(Collected data)

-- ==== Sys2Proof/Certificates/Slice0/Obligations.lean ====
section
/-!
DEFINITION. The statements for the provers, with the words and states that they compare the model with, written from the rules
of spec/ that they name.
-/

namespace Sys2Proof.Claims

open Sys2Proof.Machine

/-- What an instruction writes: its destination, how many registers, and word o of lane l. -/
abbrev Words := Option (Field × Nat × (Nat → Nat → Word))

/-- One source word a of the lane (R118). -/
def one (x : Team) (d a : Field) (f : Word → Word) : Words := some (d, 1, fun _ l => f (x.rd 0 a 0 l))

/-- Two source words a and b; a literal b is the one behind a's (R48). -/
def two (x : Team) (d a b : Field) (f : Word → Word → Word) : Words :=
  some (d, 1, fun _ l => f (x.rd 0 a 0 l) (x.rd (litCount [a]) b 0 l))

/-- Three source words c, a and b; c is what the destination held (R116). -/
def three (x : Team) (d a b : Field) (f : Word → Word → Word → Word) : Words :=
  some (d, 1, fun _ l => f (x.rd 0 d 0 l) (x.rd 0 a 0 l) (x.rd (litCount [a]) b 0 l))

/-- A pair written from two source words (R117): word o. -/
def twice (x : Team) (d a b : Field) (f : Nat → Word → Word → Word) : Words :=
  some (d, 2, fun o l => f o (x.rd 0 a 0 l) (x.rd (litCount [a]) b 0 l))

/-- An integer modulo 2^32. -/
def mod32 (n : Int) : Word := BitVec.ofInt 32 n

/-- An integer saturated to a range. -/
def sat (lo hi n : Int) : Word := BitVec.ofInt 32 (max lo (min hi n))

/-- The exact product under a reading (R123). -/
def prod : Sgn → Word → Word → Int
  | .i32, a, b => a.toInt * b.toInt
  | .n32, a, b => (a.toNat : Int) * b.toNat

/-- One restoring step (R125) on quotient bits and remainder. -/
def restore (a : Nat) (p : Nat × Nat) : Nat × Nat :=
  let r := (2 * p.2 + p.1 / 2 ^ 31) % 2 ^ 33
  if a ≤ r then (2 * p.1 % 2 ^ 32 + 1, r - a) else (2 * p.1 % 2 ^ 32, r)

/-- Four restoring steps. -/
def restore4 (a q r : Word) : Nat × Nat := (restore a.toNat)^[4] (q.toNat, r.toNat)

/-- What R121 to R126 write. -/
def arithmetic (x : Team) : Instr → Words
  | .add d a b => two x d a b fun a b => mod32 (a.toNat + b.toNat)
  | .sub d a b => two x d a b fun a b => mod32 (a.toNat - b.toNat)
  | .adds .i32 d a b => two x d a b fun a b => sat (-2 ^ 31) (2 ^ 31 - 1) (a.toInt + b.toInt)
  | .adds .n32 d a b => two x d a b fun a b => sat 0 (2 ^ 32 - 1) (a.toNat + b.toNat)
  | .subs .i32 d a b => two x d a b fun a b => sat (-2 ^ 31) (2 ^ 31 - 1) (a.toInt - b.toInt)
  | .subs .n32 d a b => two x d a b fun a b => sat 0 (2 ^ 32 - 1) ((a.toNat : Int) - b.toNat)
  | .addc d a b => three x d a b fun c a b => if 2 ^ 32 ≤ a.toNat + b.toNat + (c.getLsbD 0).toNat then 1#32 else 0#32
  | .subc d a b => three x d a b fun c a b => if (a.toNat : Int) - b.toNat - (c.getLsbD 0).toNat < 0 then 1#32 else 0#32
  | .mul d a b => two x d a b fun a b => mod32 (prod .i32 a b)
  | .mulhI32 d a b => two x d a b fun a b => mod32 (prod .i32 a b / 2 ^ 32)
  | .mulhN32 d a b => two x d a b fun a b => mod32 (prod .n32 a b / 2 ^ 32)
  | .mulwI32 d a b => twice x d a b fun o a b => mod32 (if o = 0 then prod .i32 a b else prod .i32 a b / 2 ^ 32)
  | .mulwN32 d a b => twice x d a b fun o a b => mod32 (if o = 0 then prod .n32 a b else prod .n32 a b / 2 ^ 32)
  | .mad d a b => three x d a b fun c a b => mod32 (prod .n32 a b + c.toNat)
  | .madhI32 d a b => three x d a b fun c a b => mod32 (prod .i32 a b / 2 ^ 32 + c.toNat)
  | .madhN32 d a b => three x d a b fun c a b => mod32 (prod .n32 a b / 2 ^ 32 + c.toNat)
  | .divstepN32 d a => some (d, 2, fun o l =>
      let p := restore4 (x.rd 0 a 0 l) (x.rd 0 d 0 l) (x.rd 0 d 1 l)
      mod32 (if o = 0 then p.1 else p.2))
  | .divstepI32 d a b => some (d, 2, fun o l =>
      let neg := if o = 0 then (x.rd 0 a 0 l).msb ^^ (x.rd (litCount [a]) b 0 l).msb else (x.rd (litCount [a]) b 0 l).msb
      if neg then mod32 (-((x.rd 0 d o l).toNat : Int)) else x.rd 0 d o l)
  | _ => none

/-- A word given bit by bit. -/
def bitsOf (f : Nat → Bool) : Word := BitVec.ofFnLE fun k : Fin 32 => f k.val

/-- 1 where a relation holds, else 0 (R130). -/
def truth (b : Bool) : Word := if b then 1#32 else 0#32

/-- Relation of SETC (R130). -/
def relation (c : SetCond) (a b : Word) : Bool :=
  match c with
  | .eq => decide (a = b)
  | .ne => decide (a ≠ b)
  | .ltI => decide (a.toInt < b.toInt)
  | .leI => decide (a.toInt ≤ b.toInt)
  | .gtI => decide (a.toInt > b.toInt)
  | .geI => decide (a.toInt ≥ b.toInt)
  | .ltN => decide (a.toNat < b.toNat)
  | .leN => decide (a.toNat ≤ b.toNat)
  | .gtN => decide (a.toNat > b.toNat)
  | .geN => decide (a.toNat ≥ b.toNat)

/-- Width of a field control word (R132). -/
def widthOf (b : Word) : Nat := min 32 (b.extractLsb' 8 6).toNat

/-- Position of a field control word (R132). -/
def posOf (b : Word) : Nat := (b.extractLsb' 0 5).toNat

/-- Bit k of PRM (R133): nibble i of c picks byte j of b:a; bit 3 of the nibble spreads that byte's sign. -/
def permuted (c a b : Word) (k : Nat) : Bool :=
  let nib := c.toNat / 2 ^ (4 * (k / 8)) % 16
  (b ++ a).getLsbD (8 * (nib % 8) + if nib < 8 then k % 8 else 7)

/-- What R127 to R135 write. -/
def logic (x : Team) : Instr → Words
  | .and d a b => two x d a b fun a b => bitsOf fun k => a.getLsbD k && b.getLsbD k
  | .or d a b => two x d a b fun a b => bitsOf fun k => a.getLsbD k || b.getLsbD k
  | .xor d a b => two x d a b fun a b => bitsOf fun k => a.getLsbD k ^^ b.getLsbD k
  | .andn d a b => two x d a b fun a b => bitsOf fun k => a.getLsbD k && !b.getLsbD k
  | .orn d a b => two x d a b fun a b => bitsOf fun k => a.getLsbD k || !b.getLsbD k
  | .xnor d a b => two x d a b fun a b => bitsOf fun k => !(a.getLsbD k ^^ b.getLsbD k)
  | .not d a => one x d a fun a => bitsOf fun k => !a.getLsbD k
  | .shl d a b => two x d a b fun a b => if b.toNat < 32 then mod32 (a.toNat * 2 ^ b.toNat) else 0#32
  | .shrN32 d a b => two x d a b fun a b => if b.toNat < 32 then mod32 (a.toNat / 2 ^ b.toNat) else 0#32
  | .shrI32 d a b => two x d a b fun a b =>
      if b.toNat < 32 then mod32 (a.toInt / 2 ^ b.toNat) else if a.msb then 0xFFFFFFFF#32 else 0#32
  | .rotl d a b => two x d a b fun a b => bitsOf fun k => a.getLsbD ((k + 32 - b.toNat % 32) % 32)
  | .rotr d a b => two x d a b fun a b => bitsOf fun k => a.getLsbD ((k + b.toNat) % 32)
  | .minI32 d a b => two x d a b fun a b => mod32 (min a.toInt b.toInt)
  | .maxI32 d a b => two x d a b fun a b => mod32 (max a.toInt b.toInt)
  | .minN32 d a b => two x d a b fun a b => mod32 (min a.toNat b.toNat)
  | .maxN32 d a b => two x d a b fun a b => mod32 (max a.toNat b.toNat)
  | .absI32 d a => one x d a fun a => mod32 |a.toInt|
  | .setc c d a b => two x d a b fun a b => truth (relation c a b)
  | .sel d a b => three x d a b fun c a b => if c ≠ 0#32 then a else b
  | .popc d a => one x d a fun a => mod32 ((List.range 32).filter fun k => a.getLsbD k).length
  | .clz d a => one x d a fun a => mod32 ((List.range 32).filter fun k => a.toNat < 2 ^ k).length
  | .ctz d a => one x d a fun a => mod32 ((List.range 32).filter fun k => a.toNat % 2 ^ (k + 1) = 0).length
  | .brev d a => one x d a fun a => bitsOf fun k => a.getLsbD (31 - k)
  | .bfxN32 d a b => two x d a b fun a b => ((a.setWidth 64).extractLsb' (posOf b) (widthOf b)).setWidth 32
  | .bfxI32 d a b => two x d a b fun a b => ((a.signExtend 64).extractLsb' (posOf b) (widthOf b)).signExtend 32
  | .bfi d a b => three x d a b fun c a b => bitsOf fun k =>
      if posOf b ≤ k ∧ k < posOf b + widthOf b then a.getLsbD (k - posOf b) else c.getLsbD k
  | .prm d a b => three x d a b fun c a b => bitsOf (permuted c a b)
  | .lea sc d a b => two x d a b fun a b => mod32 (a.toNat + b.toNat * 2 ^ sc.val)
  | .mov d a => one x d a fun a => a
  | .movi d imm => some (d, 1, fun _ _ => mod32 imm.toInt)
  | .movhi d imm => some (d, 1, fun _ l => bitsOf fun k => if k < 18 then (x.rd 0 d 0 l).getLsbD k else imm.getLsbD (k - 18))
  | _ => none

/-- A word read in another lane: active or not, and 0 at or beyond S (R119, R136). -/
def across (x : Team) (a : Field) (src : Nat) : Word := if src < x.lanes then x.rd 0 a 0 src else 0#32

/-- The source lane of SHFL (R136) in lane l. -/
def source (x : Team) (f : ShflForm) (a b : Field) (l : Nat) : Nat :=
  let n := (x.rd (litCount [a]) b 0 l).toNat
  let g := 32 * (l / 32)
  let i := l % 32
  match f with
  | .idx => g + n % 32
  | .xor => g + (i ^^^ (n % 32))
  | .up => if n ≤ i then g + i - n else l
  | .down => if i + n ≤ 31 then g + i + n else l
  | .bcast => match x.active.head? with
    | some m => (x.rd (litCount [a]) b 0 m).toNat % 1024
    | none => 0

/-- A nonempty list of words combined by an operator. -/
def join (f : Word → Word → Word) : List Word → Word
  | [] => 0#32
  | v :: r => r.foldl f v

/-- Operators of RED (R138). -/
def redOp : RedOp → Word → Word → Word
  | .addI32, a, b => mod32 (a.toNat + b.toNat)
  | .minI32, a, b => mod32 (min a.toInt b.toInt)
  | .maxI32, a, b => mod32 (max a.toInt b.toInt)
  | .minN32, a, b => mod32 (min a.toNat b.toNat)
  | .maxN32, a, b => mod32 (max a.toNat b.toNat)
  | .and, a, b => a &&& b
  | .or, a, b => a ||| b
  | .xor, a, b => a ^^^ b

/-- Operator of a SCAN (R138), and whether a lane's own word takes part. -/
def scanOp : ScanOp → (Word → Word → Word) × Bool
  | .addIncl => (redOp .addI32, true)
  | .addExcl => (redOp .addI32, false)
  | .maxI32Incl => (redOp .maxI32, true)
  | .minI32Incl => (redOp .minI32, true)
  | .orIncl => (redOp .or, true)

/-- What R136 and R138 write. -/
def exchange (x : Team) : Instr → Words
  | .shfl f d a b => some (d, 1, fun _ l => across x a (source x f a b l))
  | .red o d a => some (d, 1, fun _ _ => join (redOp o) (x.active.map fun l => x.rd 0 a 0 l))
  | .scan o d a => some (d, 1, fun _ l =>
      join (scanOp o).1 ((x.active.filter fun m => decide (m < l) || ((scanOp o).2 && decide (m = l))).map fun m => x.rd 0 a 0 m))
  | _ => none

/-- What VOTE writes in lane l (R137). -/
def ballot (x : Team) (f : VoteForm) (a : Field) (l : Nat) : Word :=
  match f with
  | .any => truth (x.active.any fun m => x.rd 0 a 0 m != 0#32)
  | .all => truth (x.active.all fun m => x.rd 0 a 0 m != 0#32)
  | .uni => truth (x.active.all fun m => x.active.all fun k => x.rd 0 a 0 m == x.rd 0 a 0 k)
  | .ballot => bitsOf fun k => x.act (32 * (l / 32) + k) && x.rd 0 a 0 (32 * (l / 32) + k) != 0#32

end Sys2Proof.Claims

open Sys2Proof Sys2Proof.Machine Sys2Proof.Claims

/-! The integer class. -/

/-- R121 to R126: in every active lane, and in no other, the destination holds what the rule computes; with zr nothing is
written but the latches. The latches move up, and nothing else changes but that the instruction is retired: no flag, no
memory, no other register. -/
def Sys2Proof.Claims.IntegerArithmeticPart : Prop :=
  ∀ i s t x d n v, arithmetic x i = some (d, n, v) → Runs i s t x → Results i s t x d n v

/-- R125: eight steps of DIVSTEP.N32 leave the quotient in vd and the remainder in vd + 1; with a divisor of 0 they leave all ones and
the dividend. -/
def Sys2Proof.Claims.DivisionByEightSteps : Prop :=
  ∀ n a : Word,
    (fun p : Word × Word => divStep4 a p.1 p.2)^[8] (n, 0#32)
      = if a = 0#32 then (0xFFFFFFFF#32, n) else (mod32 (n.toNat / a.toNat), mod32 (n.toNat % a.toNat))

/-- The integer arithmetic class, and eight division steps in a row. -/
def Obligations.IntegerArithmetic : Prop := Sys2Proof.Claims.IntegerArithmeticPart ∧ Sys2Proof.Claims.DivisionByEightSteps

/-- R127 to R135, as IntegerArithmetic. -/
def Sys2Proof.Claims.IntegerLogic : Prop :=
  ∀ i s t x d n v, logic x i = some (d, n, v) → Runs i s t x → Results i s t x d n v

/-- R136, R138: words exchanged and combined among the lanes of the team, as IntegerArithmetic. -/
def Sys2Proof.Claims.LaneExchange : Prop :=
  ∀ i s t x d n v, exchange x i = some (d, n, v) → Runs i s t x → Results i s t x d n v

## Problem details
Could you transcribe the entries above word for word, from the line with "def twice (x" down to the line with "def mod32 (n", keeping both?

## Output of the exercise
def twice (x : Team) (d a b : Field) (f : Nat → Word → Word → Word) : Words :=
  some (d, 2, fun o l => f o (x.rd 0 a 0 l) (x.rd (litCount [a]) b 0 l))

/-- An integer modulo 2^32. -/
def mod32 (n : Int) : Word := BitVec.ofInt 32 n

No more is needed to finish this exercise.